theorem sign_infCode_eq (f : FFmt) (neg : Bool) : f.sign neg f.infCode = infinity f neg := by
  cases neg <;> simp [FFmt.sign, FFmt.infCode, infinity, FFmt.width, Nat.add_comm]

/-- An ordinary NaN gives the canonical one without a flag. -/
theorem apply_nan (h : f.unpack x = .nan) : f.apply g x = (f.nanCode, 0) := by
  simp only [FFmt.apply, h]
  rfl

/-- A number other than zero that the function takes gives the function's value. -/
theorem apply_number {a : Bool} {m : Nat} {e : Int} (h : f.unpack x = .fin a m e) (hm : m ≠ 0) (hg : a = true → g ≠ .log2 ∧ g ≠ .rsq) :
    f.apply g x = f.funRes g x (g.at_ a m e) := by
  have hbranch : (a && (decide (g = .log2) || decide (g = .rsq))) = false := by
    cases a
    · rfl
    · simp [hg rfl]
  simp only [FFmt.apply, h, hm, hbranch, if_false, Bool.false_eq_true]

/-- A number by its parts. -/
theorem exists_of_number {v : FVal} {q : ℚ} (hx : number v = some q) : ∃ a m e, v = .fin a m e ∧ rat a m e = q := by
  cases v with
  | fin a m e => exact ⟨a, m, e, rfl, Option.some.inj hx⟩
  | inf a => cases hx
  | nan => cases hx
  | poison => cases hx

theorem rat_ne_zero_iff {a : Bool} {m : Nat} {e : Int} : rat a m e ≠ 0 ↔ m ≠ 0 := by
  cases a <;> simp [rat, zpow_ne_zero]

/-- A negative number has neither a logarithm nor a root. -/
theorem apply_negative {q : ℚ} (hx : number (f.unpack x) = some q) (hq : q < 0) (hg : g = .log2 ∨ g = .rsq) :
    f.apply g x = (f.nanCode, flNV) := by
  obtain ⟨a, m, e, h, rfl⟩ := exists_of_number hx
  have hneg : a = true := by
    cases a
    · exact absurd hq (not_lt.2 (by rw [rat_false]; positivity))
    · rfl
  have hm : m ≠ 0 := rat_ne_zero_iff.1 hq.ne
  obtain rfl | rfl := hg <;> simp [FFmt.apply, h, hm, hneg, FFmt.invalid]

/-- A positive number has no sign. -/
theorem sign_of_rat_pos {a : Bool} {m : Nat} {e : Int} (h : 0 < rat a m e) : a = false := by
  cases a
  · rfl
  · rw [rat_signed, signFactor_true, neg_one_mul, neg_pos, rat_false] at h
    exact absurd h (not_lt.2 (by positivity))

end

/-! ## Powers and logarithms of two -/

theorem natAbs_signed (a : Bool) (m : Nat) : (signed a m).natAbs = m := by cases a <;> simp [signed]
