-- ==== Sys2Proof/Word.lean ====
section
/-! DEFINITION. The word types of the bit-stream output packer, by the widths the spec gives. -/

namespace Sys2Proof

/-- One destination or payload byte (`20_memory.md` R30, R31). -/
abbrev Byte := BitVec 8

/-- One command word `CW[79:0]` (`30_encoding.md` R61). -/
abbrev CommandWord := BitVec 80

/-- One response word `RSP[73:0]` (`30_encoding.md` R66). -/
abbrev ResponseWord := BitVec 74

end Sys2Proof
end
---
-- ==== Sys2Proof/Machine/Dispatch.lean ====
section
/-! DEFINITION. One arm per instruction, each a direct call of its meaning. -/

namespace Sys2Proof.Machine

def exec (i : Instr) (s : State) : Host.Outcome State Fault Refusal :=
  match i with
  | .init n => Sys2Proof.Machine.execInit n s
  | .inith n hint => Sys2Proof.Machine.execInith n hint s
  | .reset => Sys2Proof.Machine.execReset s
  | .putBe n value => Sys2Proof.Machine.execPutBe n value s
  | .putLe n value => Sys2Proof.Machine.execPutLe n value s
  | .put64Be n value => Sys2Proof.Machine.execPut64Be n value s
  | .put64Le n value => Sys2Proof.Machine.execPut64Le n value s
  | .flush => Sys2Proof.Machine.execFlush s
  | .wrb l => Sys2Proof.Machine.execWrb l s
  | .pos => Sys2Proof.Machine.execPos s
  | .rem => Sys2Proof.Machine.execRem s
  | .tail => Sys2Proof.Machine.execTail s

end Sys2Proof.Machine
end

▸ **WORK TO COMPLETE**:
For each line of the data that includes the word "namespace", return a copy of it.

▸ **ANSWER BOX**:
namespace Sys2Proof
namespace Sys2Proof.Machine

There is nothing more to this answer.